• [Study material]

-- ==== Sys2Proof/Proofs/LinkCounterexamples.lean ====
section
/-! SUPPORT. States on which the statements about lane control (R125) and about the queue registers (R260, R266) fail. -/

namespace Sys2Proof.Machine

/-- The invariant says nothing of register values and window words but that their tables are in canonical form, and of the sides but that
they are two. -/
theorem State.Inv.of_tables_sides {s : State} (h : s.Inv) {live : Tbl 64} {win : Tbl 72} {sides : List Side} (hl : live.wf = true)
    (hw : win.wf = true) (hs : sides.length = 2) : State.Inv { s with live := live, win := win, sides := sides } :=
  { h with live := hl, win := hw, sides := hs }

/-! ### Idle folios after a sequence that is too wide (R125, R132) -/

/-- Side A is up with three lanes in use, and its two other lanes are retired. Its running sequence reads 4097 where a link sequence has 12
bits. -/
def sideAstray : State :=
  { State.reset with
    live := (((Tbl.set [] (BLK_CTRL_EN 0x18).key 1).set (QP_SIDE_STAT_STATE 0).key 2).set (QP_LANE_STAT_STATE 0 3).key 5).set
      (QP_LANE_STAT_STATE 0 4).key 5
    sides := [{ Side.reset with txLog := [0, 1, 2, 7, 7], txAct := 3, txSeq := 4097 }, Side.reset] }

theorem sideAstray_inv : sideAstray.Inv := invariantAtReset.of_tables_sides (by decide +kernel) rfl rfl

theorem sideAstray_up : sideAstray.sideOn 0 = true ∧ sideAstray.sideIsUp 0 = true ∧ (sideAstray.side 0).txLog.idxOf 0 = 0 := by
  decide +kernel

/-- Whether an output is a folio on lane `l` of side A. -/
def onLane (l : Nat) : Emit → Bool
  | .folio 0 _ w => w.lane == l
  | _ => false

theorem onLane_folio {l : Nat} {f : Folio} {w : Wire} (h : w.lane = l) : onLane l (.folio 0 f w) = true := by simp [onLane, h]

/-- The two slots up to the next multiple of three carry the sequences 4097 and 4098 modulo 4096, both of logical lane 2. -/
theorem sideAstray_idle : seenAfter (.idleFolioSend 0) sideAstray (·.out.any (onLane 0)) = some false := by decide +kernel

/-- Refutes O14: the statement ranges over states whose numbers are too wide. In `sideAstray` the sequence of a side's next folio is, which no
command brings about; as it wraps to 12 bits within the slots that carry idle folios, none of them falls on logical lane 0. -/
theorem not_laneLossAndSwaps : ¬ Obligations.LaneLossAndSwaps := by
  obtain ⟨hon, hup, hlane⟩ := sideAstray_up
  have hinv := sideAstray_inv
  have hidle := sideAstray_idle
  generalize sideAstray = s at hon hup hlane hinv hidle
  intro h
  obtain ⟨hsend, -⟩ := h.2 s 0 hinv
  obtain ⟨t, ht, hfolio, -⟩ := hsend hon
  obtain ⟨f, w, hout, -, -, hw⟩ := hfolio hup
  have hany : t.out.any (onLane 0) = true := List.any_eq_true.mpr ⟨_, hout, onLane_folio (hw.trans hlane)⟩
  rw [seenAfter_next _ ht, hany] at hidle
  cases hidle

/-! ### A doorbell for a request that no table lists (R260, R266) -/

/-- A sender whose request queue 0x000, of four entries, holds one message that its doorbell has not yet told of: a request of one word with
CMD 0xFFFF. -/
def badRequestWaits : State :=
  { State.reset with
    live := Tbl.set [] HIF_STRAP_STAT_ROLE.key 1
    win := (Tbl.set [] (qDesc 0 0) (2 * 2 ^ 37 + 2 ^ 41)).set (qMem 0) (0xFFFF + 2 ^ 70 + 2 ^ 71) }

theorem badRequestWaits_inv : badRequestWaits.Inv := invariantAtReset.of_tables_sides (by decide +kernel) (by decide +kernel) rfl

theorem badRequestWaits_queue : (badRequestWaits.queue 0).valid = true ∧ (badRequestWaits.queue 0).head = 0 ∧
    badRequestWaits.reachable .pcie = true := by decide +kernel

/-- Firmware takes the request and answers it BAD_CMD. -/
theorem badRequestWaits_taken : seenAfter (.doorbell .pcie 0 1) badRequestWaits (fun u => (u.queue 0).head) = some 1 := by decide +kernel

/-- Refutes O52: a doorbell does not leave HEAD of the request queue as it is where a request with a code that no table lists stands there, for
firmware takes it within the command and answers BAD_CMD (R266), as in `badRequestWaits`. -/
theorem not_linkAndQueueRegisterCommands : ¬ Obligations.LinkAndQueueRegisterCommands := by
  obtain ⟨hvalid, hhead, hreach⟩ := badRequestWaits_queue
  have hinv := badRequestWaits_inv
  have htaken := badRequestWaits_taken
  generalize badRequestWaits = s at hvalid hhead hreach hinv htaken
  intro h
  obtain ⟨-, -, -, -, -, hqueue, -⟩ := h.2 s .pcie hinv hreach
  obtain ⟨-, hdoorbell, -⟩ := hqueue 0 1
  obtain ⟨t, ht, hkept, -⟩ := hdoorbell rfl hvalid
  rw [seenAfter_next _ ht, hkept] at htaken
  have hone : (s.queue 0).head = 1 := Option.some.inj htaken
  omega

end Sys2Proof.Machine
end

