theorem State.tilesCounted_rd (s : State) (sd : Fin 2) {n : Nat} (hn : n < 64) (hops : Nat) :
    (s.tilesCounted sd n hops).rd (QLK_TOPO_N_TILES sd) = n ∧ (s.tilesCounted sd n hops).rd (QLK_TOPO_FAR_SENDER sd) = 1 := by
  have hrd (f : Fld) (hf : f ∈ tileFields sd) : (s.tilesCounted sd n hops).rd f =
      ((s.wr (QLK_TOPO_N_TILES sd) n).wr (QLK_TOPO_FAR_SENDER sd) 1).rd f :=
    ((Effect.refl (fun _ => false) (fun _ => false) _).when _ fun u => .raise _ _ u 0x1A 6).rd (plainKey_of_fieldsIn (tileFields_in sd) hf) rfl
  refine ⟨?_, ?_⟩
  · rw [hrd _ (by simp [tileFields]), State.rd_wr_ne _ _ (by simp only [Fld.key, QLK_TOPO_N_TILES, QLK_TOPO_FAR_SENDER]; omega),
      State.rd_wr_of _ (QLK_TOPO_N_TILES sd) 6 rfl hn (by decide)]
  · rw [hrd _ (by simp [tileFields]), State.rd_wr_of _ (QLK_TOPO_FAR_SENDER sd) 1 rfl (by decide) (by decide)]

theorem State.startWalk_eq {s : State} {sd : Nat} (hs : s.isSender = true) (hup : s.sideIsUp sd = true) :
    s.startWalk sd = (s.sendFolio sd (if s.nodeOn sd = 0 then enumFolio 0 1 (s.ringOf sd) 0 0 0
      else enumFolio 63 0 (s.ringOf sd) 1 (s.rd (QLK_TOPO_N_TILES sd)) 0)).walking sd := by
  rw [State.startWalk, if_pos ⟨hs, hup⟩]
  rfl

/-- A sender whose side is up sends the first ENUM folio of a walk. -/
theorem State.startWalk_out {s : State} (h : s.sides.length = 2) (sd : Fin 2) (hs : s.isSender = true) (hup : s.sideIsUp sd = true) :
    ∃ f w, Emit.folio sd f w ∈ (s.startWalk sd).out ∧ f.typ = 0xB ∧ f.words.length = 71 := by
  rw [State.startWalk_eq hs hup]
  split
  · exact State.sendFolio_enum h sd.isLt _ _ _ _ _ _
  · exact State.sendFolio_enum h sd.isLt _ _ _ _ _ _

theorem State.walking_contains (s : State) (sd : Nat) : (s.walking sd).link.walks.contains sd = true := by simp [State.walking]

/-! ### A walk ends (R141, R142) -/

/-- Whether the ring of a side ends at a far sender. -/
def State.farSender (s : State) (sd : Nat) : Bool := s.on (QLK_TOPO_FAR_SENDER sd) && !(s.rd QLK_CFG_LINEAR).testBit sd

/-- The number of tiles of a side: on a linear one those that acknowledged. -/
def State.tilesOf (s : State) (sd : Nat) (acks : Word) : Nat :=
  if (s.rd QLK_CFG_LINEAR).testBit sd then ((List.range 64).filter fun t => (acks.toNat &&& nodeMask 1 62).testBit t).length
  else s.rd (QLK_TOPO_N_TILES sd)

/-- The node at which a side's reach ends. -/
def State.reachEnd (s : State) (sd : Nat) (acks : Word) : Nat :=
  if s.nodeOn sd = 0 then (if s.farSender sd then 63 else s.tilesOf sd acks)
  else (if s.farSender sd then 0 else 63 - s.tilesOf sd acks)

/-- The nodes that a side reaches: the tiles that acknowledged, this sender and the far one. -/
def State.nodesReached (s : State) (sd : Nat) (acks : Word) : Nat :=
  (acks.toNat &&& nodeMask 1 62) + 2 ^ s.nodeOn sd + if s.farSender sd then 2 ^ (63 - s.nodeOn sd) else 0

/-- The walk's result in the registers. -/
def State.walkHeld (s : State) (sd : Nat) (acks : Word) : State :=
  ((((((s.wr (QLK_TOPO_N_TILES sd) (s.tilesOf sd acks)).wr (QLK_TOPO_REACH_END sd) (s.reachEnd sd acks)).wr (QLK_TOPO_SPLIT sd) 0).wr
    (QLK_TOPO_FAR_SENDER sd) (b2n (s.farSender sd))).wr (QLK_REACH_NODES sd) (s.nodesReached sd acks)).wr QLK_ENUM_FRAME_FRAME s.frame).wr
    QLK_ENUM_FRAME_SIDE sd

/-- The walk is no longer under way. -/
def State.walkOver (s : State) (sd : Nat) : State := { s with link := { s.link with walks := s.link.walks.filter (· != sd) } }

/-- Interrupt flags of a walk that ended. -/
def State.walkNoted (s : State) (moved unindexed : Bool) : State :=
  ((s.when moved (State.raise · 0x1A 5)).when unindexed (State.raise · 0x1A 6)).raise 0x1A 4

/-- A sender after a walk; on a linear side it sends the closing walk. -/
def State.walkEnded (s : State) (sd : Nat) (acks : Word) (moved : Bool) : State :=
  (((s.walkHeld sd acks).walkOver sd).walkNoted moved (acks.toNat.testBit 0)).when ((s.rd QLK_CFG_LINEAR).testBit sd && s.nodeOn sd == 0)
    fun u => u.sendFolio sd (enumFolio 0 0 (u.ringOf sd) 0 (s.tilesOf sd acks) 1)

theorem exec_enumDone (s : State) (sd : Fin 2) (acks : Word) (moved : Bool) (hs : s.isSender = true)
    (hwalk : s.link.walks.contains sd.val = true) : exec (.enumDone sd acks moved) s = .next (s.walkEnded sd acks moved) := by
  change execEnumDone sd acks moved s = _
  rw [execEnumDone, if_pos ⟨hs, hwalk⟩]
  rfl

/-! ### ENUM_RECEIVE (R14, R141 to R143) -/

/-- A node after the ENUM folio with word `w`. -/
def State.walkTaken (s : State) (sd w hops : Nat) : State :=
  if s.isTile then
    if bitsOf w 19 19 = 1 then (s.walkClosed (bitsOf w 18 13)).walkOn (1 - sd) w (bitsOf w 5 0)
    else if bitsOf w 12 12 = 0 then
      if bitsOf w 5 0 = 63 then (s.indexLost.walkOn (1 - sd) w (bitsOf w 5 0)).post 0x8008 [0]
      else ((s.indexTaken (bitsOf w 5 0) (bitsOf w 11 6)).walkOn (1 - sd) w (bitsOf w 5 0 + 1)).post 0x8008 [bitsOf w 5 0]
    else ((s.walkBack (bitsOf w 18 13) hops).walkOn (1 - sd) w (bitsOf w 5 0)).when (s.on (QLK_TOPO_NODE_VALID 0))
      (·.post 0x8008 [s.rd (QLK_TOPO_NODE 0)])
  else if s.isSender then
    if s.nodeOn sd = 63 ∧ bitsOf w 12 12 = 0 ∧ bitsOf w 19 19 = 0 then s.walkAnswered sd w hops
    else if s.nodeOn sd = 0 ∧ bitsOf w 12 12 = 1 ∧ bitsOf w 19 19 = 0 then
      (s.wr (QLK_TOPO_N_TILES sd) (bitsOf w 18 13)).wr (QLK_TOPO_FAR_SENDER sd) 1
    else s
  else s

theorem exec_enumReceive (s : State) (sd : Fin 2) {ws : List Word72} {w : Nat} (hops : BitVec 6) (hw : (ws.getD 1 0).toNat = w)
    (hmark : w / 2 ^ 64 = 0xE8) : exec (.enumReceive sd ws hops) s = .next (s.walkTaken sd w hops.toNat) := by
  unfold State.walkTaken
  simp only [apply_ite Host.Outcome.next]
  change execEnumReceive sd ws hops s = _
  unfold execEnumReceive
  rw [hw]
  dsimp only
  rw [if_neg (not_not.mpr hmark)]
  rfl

• [Task brief] Among the lines above, please count those that contain the string "enumFolio" and write the number by itself.

• [Solution] 3